- 29 de outubro de 2024
"V.
A triste figura agora é pálida, insólita, incrédula...
A breve historia é uma ária imprimida num totem perdido na lembrança;
O soneto de amor é um medíocre haicai de uma rima só.
Tudo tem um melancólico fim. Os personagens se fundem no tempo-espaço irreal
Avante! Os moinhos movem-se com o suspiro da bela virgem;
Toda ibérica dorme, a peleja do homem é continua - nunca finda, nem nos sonhos.
A triste figura acorda para mais um pesadelo - "a felicidade é uma tragédia".
Lá vai ele, o Cavaleiro da Triste Figura, a perambular pelas terras de Macunaíma; pedalando no seu Rocinante sob o sol escaldante de nossa bela cidade. As ruas são as mesmas de sua infância, o que ele não entende são seus nomes, impressão que se tem é que Boa Vista foi um grande campo de concentração, com soldados sem caras, sem faces, sem personalidades - apenas insígnias.
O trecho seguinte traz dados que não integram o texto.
-- ==== Sys2Proof/Machine/Formats.lean ====
section
/-! DEFINITION. Number formats (07): exact values of elements, their encodings, and the single rounding that every result
takes (R253 to R257). -/

namespace Sys2Proof.Machine

/-- An exact value: (−1)^neg × m × 2^e, with the sign of zero kept. -/
inductive Num where
  | nan
  | inf (neg : Bool)
  | fin (neg : Bool) (m : Nat) (e : Int)
  deriving DecidableEq, Repr

namespace Num

/-- +0. -/
def zero : Num := .fin false 0 0

/-- A finite value. -/
def isFinite : Num → Bool
  | .fin _ _ _ => true
  | _ => false

/-- +0 or −0. -/
def isZero : Num → Bool
  | .fin _ m _ => m == 0
  | _ => false

def isNan : Num → Bool
  | .nan => true
  | _ => false

def isInf : Num → Bool
  | .inf _ => true
  | _ => false

/-- The sign; a NaN has none. -/
def sign : Num → Bool
  | .nan => false
  | .inf n => n
  | .fin n _ _ => n

/-- The value times 2^s (R86, R256). -/
def shift : Num → Int → Num
  | .fin n m e, s => .fin n m (e + s)
  | x, _ => x

def neg : Num → Num
  | .nan => .nan
  | .inf n => .inf (!n)
  | .fin n m e => .fin (!n) m e

def abs : Num → Num
  | .nan => .nan
  | .inf _ => .inf false
  | .fin _ m e => .fin false m e

/-- The significand at a smaller exponent: m × 2^(e − e'), signed. -/
def intAt (n : Bool) (m : Nat) (e e' : Int) : Int :=
  let v : Int := (m <<< (e - e').toNat : Nat)
  if n then -v else v

/-- A signed integer times 2^e. -/
def ofInt (v e : Int) : Num := .fin (decide (v < 0)) v.natAbs e

/-- The exact product; zero times infinity and NaN give NaN. -/
def mul : Num → Num → Num
  | .nan, _ => .nan
  | _, .nan => .nan
  | .inf a, .inf b => .inf (a != b)
  | .inf a, .fin b m _ => if m = 0 then .nan else .inf (a != b)
  | .fin a m _, .inf b => if m = 0 then .nan else .inf (a != b)
  | .fin a m e, .fin b k f => .fin (a != b) (m * k) (e + f)

/-- The exact sum; infinities of both signs give NaN. A sum that is exactly zero is +0, but for two operands −0. -/
def add : Num → Num → Num
  | .nan, _ => .nan
  | _, .nan => .nan
  | .inf a, .inf b => if a = b then .inf a else .nan
  | .inf a, .fin _ _ _ => .inf a
  | .fin _ _ _, .inf b => .inf b
  | .fin a m e, .fin b k f =>
    let g := min e f
    let v := intAt a m e g + intAt b k f g
    if v = 0 then .fin (a && b && m == 0 && k == 0) 0 g else ofInt v g

/-- Comparison of two values that are not NaN: −1, 0 or 1; −0 equals +0. -/
def cmp : Num → Num → Int
  | .inf a, .inf b => if a = b then 0 else if a then -1 else 1
  | .inf a, _ => if a then -1 else 1
  | _, .inf b => if b then 1 else -1
  | .fin a m e, .fin b k f =>
    let g := min e f
    let d := intAt a m e g - intAt b k f g
    if d < 0 then -1 else if d = 0 then 0 else 1
  | _, _ => 0

/-- The order of MAX and MIN: −0 lies below +0 (R103, R192, R299). -/
def below (x y : Num) : Bool :=
  if x.isZero && y.isZero then x.sign && !y.sign else decide (cmp x y < 0)

end Num

/-! ## Rounding -/

/-- `d × 2^k ≤ n`. -/
def leShift (d n : Nat) (k : Int) : Bool :=
  if 0 ≤ k then decide (d <<< k.toNat ≤ n) else decide (d ≤ n <<< (-k).toNat)

/-- floor(log2 (n / d)) of positive n and d. -/
def log2Rat (n d : Nat) : Int :=
  let k : Int := (Nat.log2 n : Int) - (Nat.log2 d : Int)
  if leShift d n k then k else k - 1

/-- n / d to the nearest integer, ties to even. -/
def rneQuot (n d : Nat) : Nat :=
  let q := n / d
  let r := n % d
  if d < 2 * r ∨ (2 * r = d ∧ q % 2 = 1) then q + 1 else q

/-- n / d × 2^k to the nearest integer, ties to even. -/
def rneShift (n d : Nat) (k : Int) : Nat :=
  if 0 ≤ k then rneQuot (n <<< k.toNat) d else rneQuot n (d <<< (-k).toNat)

/-- A floating-point format of R253: significand bits with the hidden one, bias, width, the encoding of the largest finite
value, and whether the format has no infinity (E4M3). -/
structure FloatFmt where
  p : Nat
  bias : Nat
  width : Nat
  top : Nat
  noInf : Bool
  deriving DecidableEq, Repr

/-- FP32. -/
def fp32 : FloatFmt := ⟨24, 127, 32, 0x7F7FFFFF, false⟩
/-- BF16. -/
def bf16 : FloatFmt := ⟨8, 127, 16, 0x7F7F, false⟩
/-- FP16. -/
def fp16 : FloatFmt := ⟨11, 15, 16, 0x7BFF, false⟩

/-- The float formats by FORMAT value (R84, R253). -/
def floatFmt : Nat → Option FloatFmt
  | 1 => some ⟨4, 7, 8, 0x7E, true⟩
  | 2 => some ⟨3, 15, 8, 0x7B, false⟩
  | 3 => some fp16
  | 4 => some bf16
  | 5 => some fp32
  | _ => none

namespace FloatFmt

/-- Exponent of the smallest subnormal. -/
def qmin (f : FloatFmt) : Int := 2 - (f.bias : Int) - (f.p : Int)

/-- The canonical NaN (R253). -/
def nanCode (f : FloatFmt) : Nat := if f.noInf then f.top + 1 else f.top + 1 + 2 ^ (f.p - 2)

/-- The value of an encoding (R253, R254). -/
def decode (f : FloatFmt) (c : Nat) : Num :=
  let neg := c.testBit (f.width - 1)
  let a := c % 2 ^ (f.width - 1)
  if f.top < a then (if !f.noInf && a == f.top + 1 then .inf neg else .nan)
  else
    let x := a / 2 ^ (f.p - 1)
    let frac := a % 2 ^ (f.p - 1)
    if x = 0 then .fin neg frac f.qmin else .fin neg (2 ^ (f.p - 1) + frac) (f.qmin + x - 1)

/-- The sign bit. -/
def signBit (f : FloatFmt) (neg : Bool) : Nat := if neg then 2 ^ (f.width - 1) else 0

/-- Rounds n / d × 2^e to the format: the encoding and OVERFLOW (R257). A value overflows when it rounds beyond the largest
finite one (log 71). -/
def ofRat (f : FloatFmt) (neg : Bool) (n d : Nat) (e : Int) : Nat × Bool :=
  if n = 0 then (f.signBit neg, false)
  else
    let q := max (log2Rat n d + e - ((f.p : Int) - 1)) f.qmin
    let sig := rneShift n d (e - q)
    let code := (q - f.qmin).toNat * 2 ^ (f.p - 1) + sig
    if f.top < code then (f.signBit neg + (if f.noInf then f.top else f.top + 1), true) else (f.signBit neg + code, false)

/-- Converts an exact value: encoding, OVERFLOW, INVALID (R257). -/
def convert (f : FloatFmt) (x : Num) : Nat × Bool × Bool :=
  match x with
  | .nan => (f.nanCode, false, false)
  | .inf n => if f.noInf then (f.nanCode, false, true) else (f.signBit n + f.top + 1, false, false)
  | .fin n m e => let r := f.ofRat n m 1 e; (r.1, r.2, false)

/-- Rounds to the format and reads the value back. -/
def round (f : FloatFmt) (x : Num) : Num × Bool := let r := f.convert x; (f.decode r.1, r.2.1)

/-- Truncates a finite value toward zero to the format (R263). -/
def truncate (f : FloatFmt) (x : Num) : Num :=
  match x with
  | .fin n m e =>
    if m = 0 then x
    else
      let q := max (log2Rat m 1 + e - ((f.p : Int) - 1)) f.qmin
      if q ≤ e then x else .fin n (m >>> (q - e).toNat) q
  | x => x

end FloatFmt

/-- rne32 (R267). -/
def rne32 (x : Num) : Num × Bool := fp32.round x

/-! ## Elements by FORMAT (R84, R85) -/

/-- FORMAT is listed in R84. -/
def formatOk (f : Nat) : Bool := decide (1 ≤ f ∧ f ≤ 10)

/-- Bits per element (R84). -/
def formatBits : Nat → Nat
  | 1 => 8 | 2 => 8 | 3 => 16 | 4 => 16 | 5 => 32 | 6 => 8 | 7 => 4 | 8 => 8 | 9 => 32 | _ => 8

/-- A two's-complement value of `w` bits. -/
def signed (w x : Nat) : Int := if x < 2 ^ (w - 1) then (x : Int) else (x : Int) - (2 ^ w : Nat)

/-- The stored value of an element (R253, R255). -/
def elemValue (fmt code : Nat) : Num :=
  match floatFmt fmt with
  | some f => f.decode code
  | none =>
    match fmt with
    | 6 => .ofInt (signed 8 code) 0
    | 7 => .ofInt (signed 4 code) 0
    | 8 => .fin false code 0
    | 9 => .fin false code 0
    | _ => .ofInt (signed 8 code) 0

/-- Widening to FP32 (R259): exact but for UINT32. -/
def widen (fmt code : Nat) : Num := if fmt = 9 then (rne32 (elemValue fmt code)).1 else elemValue fmt code

/-- Bytes of one row (R85). -/
def rowBytes (fmt cols : Nat) : Nat := ceilDiv (cols * formatBits fmt) 32 * 4

/-- The codes of a row (R85). -/
def rowCodes (fmt cols : Nat) (bs : List Byte) : List Nat :=
  (List.range cols).map fun j =>
    match formatBits fmt with
    | 4 => let b := field bs (j / 2) 1; if j % 2 = 0 then b % 16 else b / 16
    | w => field bs (j * (w / 8)) (w / 8)

/-- The bytes of a row's codes, padded to whole 32-bit words (R85). -/
def codesRow (fmt : Nat) (cs : List Nat) : List Byte :=
  match formatBits fmt with
  | 4 => padTo ((List.range (ceilDiv cs.length 2)).flatMap fun i => leBytes 1 (cs.getD (2 * i) 0 % 16 + 16 * (cs.getD (2 * i + 1) 0 % 16))) 4
  | w => padTo (cs.flatMap fun c => leBytes (w / 8) c) 4

end Sys2Proof.Machine
end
Seus moinhos de ventos foram arrancadas de sua ingênua fantasia; o que lhe deram em troca foi o sangue dos curumins mortos em maternidades, aldeias, vilas e periferias esquecidas do extremo norte. O que é lembrado até hoje, é o choro da mãe pela morte do filho naquele carnaval feliz.
O Haiti não é aqui, muito menos Madrid. O pobre rapaz agora manobra para o fim, a tese que se tem, é que nunca houve um começo. Seu corcel é composto por dois humildes aros, algumas peças de metais, e o magro corpo, parco e leve - como é leve a felicidade dos enamorados.
Avante! Avante! A doce e bela Dulcineia, o aguarda - intacta, perfeita, resignada, e quem sabe com um pouco de amor para dar-lhe.
A dantesca odisséia não tem um objetivo comum, a vida é assim: um acaso, um pouco de fé, uns grãos de arroz, feijão, farinha, um naco de carne. A caminhada segue, o suor já lhe cobre o corpo, tudo transborda de seus poros, todos os líquidos, os gases, os sólidos; logo, serão injetados pelo orifícios da frágil anatomia. A sua procura é por tudo, ou quem sabe pelo obvio. A utopia beira a poética - só os loucos sonham, os outros dormem.
O céu esta limpo, azul. Ele continua lá, trepado na submissa bicicleta; o equilíbrio forma um estranho quadro: a simbiose homem-máquina. Mas nada lhe aflige, nem a corroída Capital, com sua flagrante pobreza. Foram tantas promessas não cumpridas, tantas lágrimas derramadas, agruras, decepções; a própria existência de Roraima é uma paradoxo - não pode haver o que não existe.
A fadiga é latente, o cansaço é aparente, nosso Quixote ainda tem muito que percorrer, são infinitas ruas, avenidas, becos inteiros a serem transcorridos. O fim esta próximo, ele sabe que esta próximo. A fatalidade é iminente. Poder nenhum no mundo fará muda isso. Cada vez mais rápido, mais rápido, o seu Pegaso se transforma em vento, cruviana e velas.
É crepúsculo! O niilismo das cores e suas matizes formam um turbilhão de tons. Ele fica enaltecido, um torpor lhe alivia o espírito; é final de tarde, final de mais um dia, é o final de mais um sonho.
O pobre fidalgo tem como riqueza apenas um ideal proletário; e uma simples e dedicada Joana como mãe. A estrela não assombra mais, a boca da noite ri, ri para os amantes, os sonhadores. Ele agora esta próximo de casa, a estrada logo findará; a singela ceia estará à mesa, comerão em silencio, a prece é curta e breve. Agora deitado, terá o descanso necessário para enfrentar mais dias da eterna lida.
Eu sou apenas um velho e gordo macuxi, um Sancho Pança paradoxal, um altruísta sem fé, um comunista sem revolução, um arcaico cristão sem credo. Conheço muitos Quixotes, heróis, anti-heróis; a síntese de todas as mentiras, de todas as enganações. Vejo tudo isso sentado no barranco do secular rio, do rio com seu porto de cimento que muitas vezes me banhei. Hoje, distante, só observo um lago nas frias noites do Planalto Central. Fecho os olhos e imagino um magrelo em cima de uma magrela (com o perdão do trocadilho), desafiando os moinhos e monstros que invadiram nosso lavrado e toda a terra de Roraima.
Avante! Avante, seus sonhos são maiores que a hipocrisia de toda essa gente.